theorem execInjectionTest_inv {q : List Instr} : ∀ x0 x1 x2 s, Inv q s → OInv q (execInjectionTest x0 x1 x2 s) := by
  intro x0 x1 x2 s h
  unfold execInjectionTest
  repeat' first
    | with_reducible assumption
    | with_reducible intro _
    | with_reducible apply countInj_inv
    | with_reducible apply setChecker_inv
    | with_reducible apply inv_ite
    | with_reducible apply oinv_next
    | with_reducible apply oinv_ite
    | split
    | (dsimp only; split)
    | refine inv_fst (by with_reducible assumption) ?_
    | refine inv_snd (by with_reducible assumption) ?_

theorem execInjectionForce_inv {q : List Instr} : ∀ x0 s, Inv q s → OInv q (execInjectionForce x0 s) := by
  intro x0 s h
  unfold execInjectionForce
  repeat' first
    | with_reducible assumption
    | with_reducible intro _
    | with_reducible apply setChk_inv
    | with_reducible apply inv_ite
    | with_reducible apply oinv_next
    | with_reducible apply oinv_ite
    | split
    | (dsimp only; split)
    | refine inv_fst (by with_reducible assumption) ?_
    | refine inv_snd (by with_reducible assumption) ?_

theorem injnowWrite_inv {q : List Instr} : ∀ s x1 x2 x3, Inv q s → Inv q (injnowWrite s x1 x2 x3) := by
  intro s x1 x2 x3 h
  unfold injnowWrite
  repeat' first
    | with_reducible assumption
    | with_reducible intro _
    | with_reducible apply countInj_inv
    | with_reducible apply inv_ite
    | split
    | (dsimp only; split)
    | refine inv_fst (by with_reducible assumption) ?_
    | refine inv_snd (by with_reducible assumption) ?_

theorem execInjnow_inv {q : List Instr} : ∀ x0 x1 x2 s, Inv q s → OInv q (execInjnow x0 x1 x2 s) := by
  intro x0 x1 x2 s h
  unfold execInjnow
  repeat' first
    | with_reducible assumption
    | with_reducible intro _
    | with_reducible apply injnowWrite_inv
    | with_reducible apply ctlWake_inv
    | with_reducible apply inv_ite
    | with_reducible apply oinv_next
    | with_reducible apply oinv_ite
    | split
    | (dsimp only; split)
    | refine inv_fst (by with_reducible assumption) ?_
    | refine inv_snd (by with_reducible assumption) ?_

theorem forceWrite_inv {q : List Instr} : ∀ s x1 x2 x3, Inv q s → Inv q (forceWrite s x1 x2 x3) := by
  intro s x1 x2 x3 h
  unfold forceWrite
  repeat' first
    | with_reducible assumption
    | with_reducible intro _
    | with_reducible apply updPilot_inv
    | with_reducible apply inv_ite
    | split
    | (dsimp only; split)
    | refine inv_fst (by with_reducible assumption) ?_
    | refine inv_snd (by with_reducible assumption) ?_

theorem execForceOnce_inv {q : List Instr} : ∀ x0 x1 x2 s, Inv q s → OInv q (execForceOnce x0 x1 x2 s) := by
  intro x0 x1 x2 s h
  unfold execForceOnce
  repeat' first
    | with_reducible assumption
    | with_reducible intro _
    | with_reducible apply forceWrite_inv
    | with_reducible apply ctlWake_inv
    | with_reducible apply inv_ite
    | with_reducible apply oinv_next
    | with_reducible apply oinv_ite
    | split
    | (dsimp only; split)
    | refine inv_fst (by with_reducible assumption) ?_
    | refine inv_snd (by with_reducible assumption) ?_

theorem execForceTwice_inv {q : List Instr} : ∀ x0 x1 x2 s, Inv q s → OInv q (execForceTwice x0 x1 x2 s) := by
  intro x0 x1 x2 s h
  unfold execForceTwice
  repeat' first
    | with_reducible assumption
    | with_reducible intro _
    | with_reducible apply forceWrite_inv
    | with_reducible apply ctlWake_inv
    | with_reducible apply inv_ite
    | with_reducible apply oinv_next
    | with_reducible apply oinv_ite
    | split
    | (dsimp only; split)
    | refine inv_fst (by with_reducible assumption) ?_
    | refine inv_snd (by with_reducible assumption) ?_

theorem moveRefs_inv {q : List Instr} : ∀ s x1 x2, Inv q s → Inv q (moveRefs s x1 x2) := by
  intro s x1 x2 h
  unfold moveRefs
  repeat' first
    | with_reducible assumption
    | with_reducible intro _
    | with_reducible apply inv_ite
    | split
    | (dsimp only; split)
    | refine inv_fst (by with_reducible assumption) ?_
    | refine inv_snd (by with_reducible assumption) ?_
    | with_reducible apply Inv.mk_plain
    | with_reducible refine Inv.mk_rings ?_ (by first | exact id | exact Table.wf_put _ _ _ _ | exact Table.wf_upd _ _ _ _ | exact Table.wf_mapVals _ _ _ | exact Table.wf_putList _ _ _ _ | exact Table.wf_filter _ _ _ | exact fun h => Table.wf_put _ _ _ _ (Table.wf_put _ _ _ _ h) | exact fun _ => rfl)
    | with_reducible refine Inv.mk_own ?_ (by first | exact id | exact Table.wf_put _ _ _ _ | exact Table.wf_upd _ _ _ _ | exact Table.wf_mapVals _ _ _ | exact Table.wf_putList _ _ _ _ | exact Table.wf_filter _ _ _ | exact fun h => Table.wf_put _ _ _ _ (Table.wf_put _ _ _ _ h) | exact fun _ => rfl)
    | with_reducible refine Inv.mk_moor ?_ (by first | exact id | exact Table.wf_put _ _ _ _ | exact Table.wf_upd _ _ _ _ | exact Table.wf_mapVals _ _ _ | exact Table.wf_putList _ _ _ _ | exact Table.wf_filter _ _ _ | exact fun h => Table.wf_put _ _ _ _ (Table.wf_put _ _ _ _ h) | exact fun _ => rfl)
    | (dsimp only; with_reducible apply Inv.mk_plain)
    | (dsimp only; with_reducible refine Inv.mk_rings ?_ (by first | exact id | exact Table.wf_put _ _ _ _ | exact Table.wf_upd _ _ _ _ | exact Table.wf_mapVals _ _ _ | exact Table.wf_putList _ _ _ _ | exact Table.wf_filter _ _ _ | exact fun h => Table.wf_put _ _ _ _ (Table.wf_put _ _ _ _ h) | exact fun _ => rfl))
    | (dsimp only; with_reducible refine Inv.mk_own ?_ (by first | exact id | exact Table.wf_put _ _ _ _ | exact Table.wf_upd _ _ _ _ | exact Table.wf_mapVals _ _ _ | exact Table.wf_putList _ _ _ _ | exact Table.wf_filter _ _ _ | exact fun h => Table.wf_put _ _ _ _ (Table.wf_put _ _ _ _ h) | exact fun _ => rfl))
    | (dsimp only; with_reducible refine Inv.mk_moor ?_ (by first | exact id | exact Table.wf_put _ _ _ _ | exact Table.wf_upd _ _ _ _ | exact Table.wf_mapVals _ _ _ | exact Table.wf_putList _ _ _ _ | exact Table.wf_filter _ _ _ | exact fun h => Table.wf_put _ _ _ _ (Table.wf_put _ _ _ _ h) | exact fun _ => rfl))
    | refine Inv.mk_all ?_ (by first | exact id | exact Table.wf_put _ _ _ _ | exact Table.wf_upd _ _ _ _ | exact Table.wf_mapVals _ _ _ | exact Table.wf_putList _ _ _ _ | exact Table.wf_filter _ _ _ | exact fun h => Table.wf_put _ _ _ _ (Table.wf_put _ _ _ _ h) | exact fun _ => rfl) (by first | exact id | exact Table.wf_put _ _ _ _ | exact Table.wf_upd _ _ _ _ | exact Table.wf_mapVals _ _ _ | exact Table.wf_putList _ _ _ _ | exact Table.wf_filter _ _ _ | exact fun h => Table.wf_put _ _ _ _ (Table.wf_put _ _ _ _ h) | exact fun _ => rfl) (by first | exact id | exact Table.wf_put _ _ _ _ | exact Table.wf_upd _ _ _ _ | exact Table.wf_mapVals _ _ _ | exact Table.wf_putList _ _ _ _ | exact Table.wf_filter _ _ _ | exact fun h => Table.wf_put _ _ _ _ (Table.wf_put _ _ _ _ h) | exact fun _ => rfl) (by first | exact id | exact Table.wf_put _ _ _ _ | exact Table.wf_upd _ _ _ _ | exact Table.wf_mapVals _ _ _ | exact Table.wf_putList _ _ _ _ | exact Table.wf_filter _ _ _ | exact fun h => Table.wf_put _ _ _ _ (Table.wf_put _ _ _ _ h) | exact fun _ => rfl) (by first | exact id | exact Table.wf_put _ _ _ _ | exact Table.wf_upd _ _ _ _ | exact Table.wf_mapVals _ _ _ | exact Table.wf_putList _ _ _ _ | exact Table.wf_filter _ _ _ | exact fun h => Table.wf_put _ _ _ _ (Table.wf_put _ _ _ _ h) | exact fun _ => rfl) (by first | exact id | exact Table.wf_put _ _ _ _ | exact Table.wf_upd _ _ _ _ | exact Table.wf_mapVals _ _ _ | exact Table.wf_putList _ _ _ _ | exact Table.wf_filter _ _ _ | exact fun h => Table.wf_put _ _ _ _ (Table.wf_put _ _ _ _ h) | exact fun _ => rfl) (by first | exact id | exact Table.wf_put _ _ _ _ | exact Table.wf_upd _ _ _ _ | exact Table.wf_mapVals _ _ _ | exact Table.wf_putList _ _ _ _ | exact Table.wf_filter _ _ _ | exact fun h => Table.wf_put _ _ _ _ (Table.wf_put _ _ _ _ h) | exact fun _ => rfl) (by first | exact id | exact Table.wf_put _ _ _ _ | exact Table.wf_upd _ _ _ _ | exact Table.wf_mapVals _ _ _ | exact Table.wf_putList _ _ _ _ | exact Table.wf_filter _ _ _ | exact fun h => Table.wf_put _ _ _ _ (Table.wf_put _ _ _ _ h) | exact fun _ => rfl) (by first | exact id | exact Table.wf_put _ _ _ _ | exact Table.wf_upd _ _ _ _ | exact Table.wf_mapVals _ _ _ | exact Table.wf_putList _ _ _ _ | exact Table.wf_filter _ _ _ | exact fun h => Table.wf_put _ _ _ _ (Table.wf_put _ _ _ _ h) | exact fun _ => rfl) (by first | exact id | exact Table.wf_put _ _ _ _ | exact Table.wf_upd _ _ _ _ | exact Table.wf_mapVals _ _ _ | exact Table.wf_putList _ _ _ _ | exact Table.wf_filter _ _ _ | exact fun h => Table.wf_put _ _ _ _ (Table.wf_put _ _ _ _ h) | exact fun _ => rfl) (by first | exact id | exact Table.wf_put _ _ _ _ | exact Table.wf_upd _ _ _ _ | exact Table.wf_mapVals _ _ _ | exact Table.wf_putList _ _ _ _ | exact Table.wf_filter _ _ _ | exact fun h => Table.wf_put _ _ _ _ (Table.wf_put _ _ _ _ h) | exact fun _ => rfl) (by first | exact id | exact Table.wf_put _ _ _ _ | exact Table.wf_upd _ _ _ _ | exact Table.wf_mapVals _ _ _ | exact Table.wf_putList _ _ _ _ | exact Table.wf_filter _ _ _ | exact fun h => Table.wf_put _ _ _ _ (Table.wf_put _ _ _ _ h) | exact fun _ => rfl) (by first | exact id | exact Table.wf_put _ _ _ _ | exact Table.wf_upd _ _ _ _ | exact Table.wf_mapVals _ _ _ | exact Table.wf_putList _ _ _ _ | exact Table.wf_filter _ _ _ | exact fun h => Table.wf_put _ _ _ _ (Table.wf_put _ _ _ _ h) | exact fun _ => rfl) (by first | exact id | exact Table.wf_put _ _ _ _ | exact Table.wf_upd _ _ _ _ | exact Table.wf_mapVals _ _ _ | exact Table.wf_putList _ _ _ _ | exact Table.wf_filter _ _ _ | exact fun h => Table.wf_put _ _ _ _ (Table.wf_put _ _ _ _ h) | exact fun _ => rfl) (by first | exact id | exact Table.wf_put _ _ _ _ | exact Table.wf_upd _ _ _ _ | exact Table.wf_mapVals _ _ _ | exact Table.wf_putList _ _ _ _ | exact Table.wf_filter _ _ _ | exact fun h => Table.wf_put _ _ _ _ (Table.wf_put _ _ _ _ h) | exact fun _ => rfl) (by first | exact id | exact Table.wf_put _ _ _ _ | exact Table.wf_upd _ _ _ _ | exact Table.wf_mapVals _ _ _ | exact Table.wf_putList _ _ _ _ | exact Table.wf_filter _ _ _ | exact fun h => Table.wf_put _ _ _ _ (Table.wf_put _ _ _ _ h) | exact fun _ => rfl) (by first | exact id | exact Table.wf_put _ _ _ _ | exact Table.wf_upd _ _ _ _ | exact Table.wf_mapVals _ _ _ | exact Table.wf_putList _ _ _ _ | exact Table.wf_filter _ _ _ | exact fun h => Table.wf_put _ _ _ _ (Table.wf_put _ _ _ _ h) | exact fun _ => rfl) (by first | exact id | exact Table.wf_put _ _ _ _ | exact Table.wf_upd _ _ _ _ | exact Table.wf_mapVals _ _ _ | exact Table.wf_putList _ _ _ _ | exact Table.wf_filter _ _ _ | exact fun h => Table.wf_put _ _ _ _ (Table.wf_put _ _ _ _ h) | exact fun _ => rfl) (by first | exact id | exact Table.wf_put _ _ _ _ | exact Table.wf_upd _ _ _ _ | exact Table.wf_mapVals _ _ _ | exact Table.wf_putList _ _ _ _ | exact Table.wf_filter _ _ _ | exact fun h => Table.wf_put _ _ _ _ (Table.wf_put _ _ _ _ h) | exact fun _ => rfl) (by first | exact id | exact Table.wf_put _ _ _ _ | exact Table.wf_upd _ _ _ _ | exact Table.wf_mapVals _ _ _ | exact Table.wf_putList _ _ _ _ | exact Table.wf_filter _ _ _ | exact fun h => Table.wf_put _ _ _ _ (Table.wf_put _ _ _ _ h) | exact fun _ => rfl) (by first | exact id | exact Table.wf_put _ _ _ _ | exact Table.wf_upd _ _ _ _ | exact Table.wf_mapVals _ _ _ | exact Table.wf_putList _ _ _ _ | exact Table.wf_filter _ _ _ | exact fun h => Table.wf_put _ _ _ _ (Table.wf_put _ _ _ _ h) | exact fun _ => rfl) (by first | exact id | exact Table.wf_put _ _ _ _ | exact Table.wf_upd _ _ _ _ | exact Table.wf_mapVals _ _ _ | exact Table.wf_putList _ _ _ _ | exact Table.wf_filter _ _ _ | exact fun h => Table.wf_put _ _ _ _ (Table.wf_put _ _ _ _ h) | exact fun _ => rfl) (by first | exact id | exact Table.wf_put _ _ _ _ | exact Table.wf_upd _ _ _ _ | exact Table.wf_mapVals _ _ _ | exact Table.wf_putList _ _ _ _ | exact Table.wf_filter _ _ _ | exact fun h => Table.wf_put _ _ _ _ (Table.wf_put _ _ _ _ h) | exact fun _ => rfl) (by first | exact id | exact Table.wf_put _ _ _ _ | exact Table.wf_upd _ _ _ _ | exact Table.wf_mapVals _ _ _ | exact Table.wf_putList _ _ _ _ | exact Table.wf_filter _ _ _ | exact fun h => Table.wf_put _ _ _ _ (Table.wf_put _ _ _ _ h) | exact fun _ => rfl) (by first | exact id | exact Table.wf_put _ _ _ _ | exact Table.wf_upd _ _ _ _ | exact Table.wf_mapVals _ _ _ | exact Table.wf_putList _ _ _ _ | exact Table.wf_filter _ _ _ | exact fun h => Table.wf_put _ _ _ _ (Table.wf_put _ _ _ _ h) | exact fun _ => rfl) (by first | exact id | exact Table.wf_put _ _ _ _ | exact Table.wf_upd _ _ _ _ | exact Table.wf_mapVals _ _ _ | exact Table.wf_putList _ _ _ _ | exact Table.wf_filter _ _ _ | exact fun h => Table.wf_put _ _ _ _ (Table.wf_put _ _ _ _ h) | exact fun _ => rfl) (by first | exact id | exact Table.wf_put _ _ _ _ | exact Table.wf_upd _ _ _ _ | exact Table.wf_mapVals _ _ _ | exact Table.wf_putList _ _ _ _ | exact Table.wf_filter _ _ _ | exact fun h => Table.wf_put _ _ _ _ (Table.wf_put _ _ _ _ h) | exact fun _ => rfl) (by first | exact id | exact Table.wf_put _ _ _ _ | exact Table.wf_upd _ _ _ _ | exact Table.wf_mapVals _ _ _ | exact Table.wf_putList _ _ _ _ | exact Table.wf_filter _ _ _ | exact fun h => Table.wf_put _ _ _ _ (Table.wf_put _ _ _ _ h) | exact fun _ => rfl) (by first | exact id | exact Table.wf_put _ _ _ _ | exact Table.wf_upd _ _ _ _ | exact Table.wf_mapVals _ _ _ | exact Table.wf_putList _ _ _ _ | exact Table.wf_filter _ _ _ | exact fun h => Table.wf_put _ _ _ _ (Table.wf_put _ _ _ _ h) | exact fun _ => rfl)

§

**WHAT YOU HAVE TO DO**. Read through the entries, then copy every line where the string "execInjnow" is found.

**TASK RESPONSE**.
theorem execInjnow_inv {q : List Instr} : ∀ x0 x1 x2 s, Inv q s → OInv q (execInjnow x0 x1 x2 s) := by
  unfold execInjnow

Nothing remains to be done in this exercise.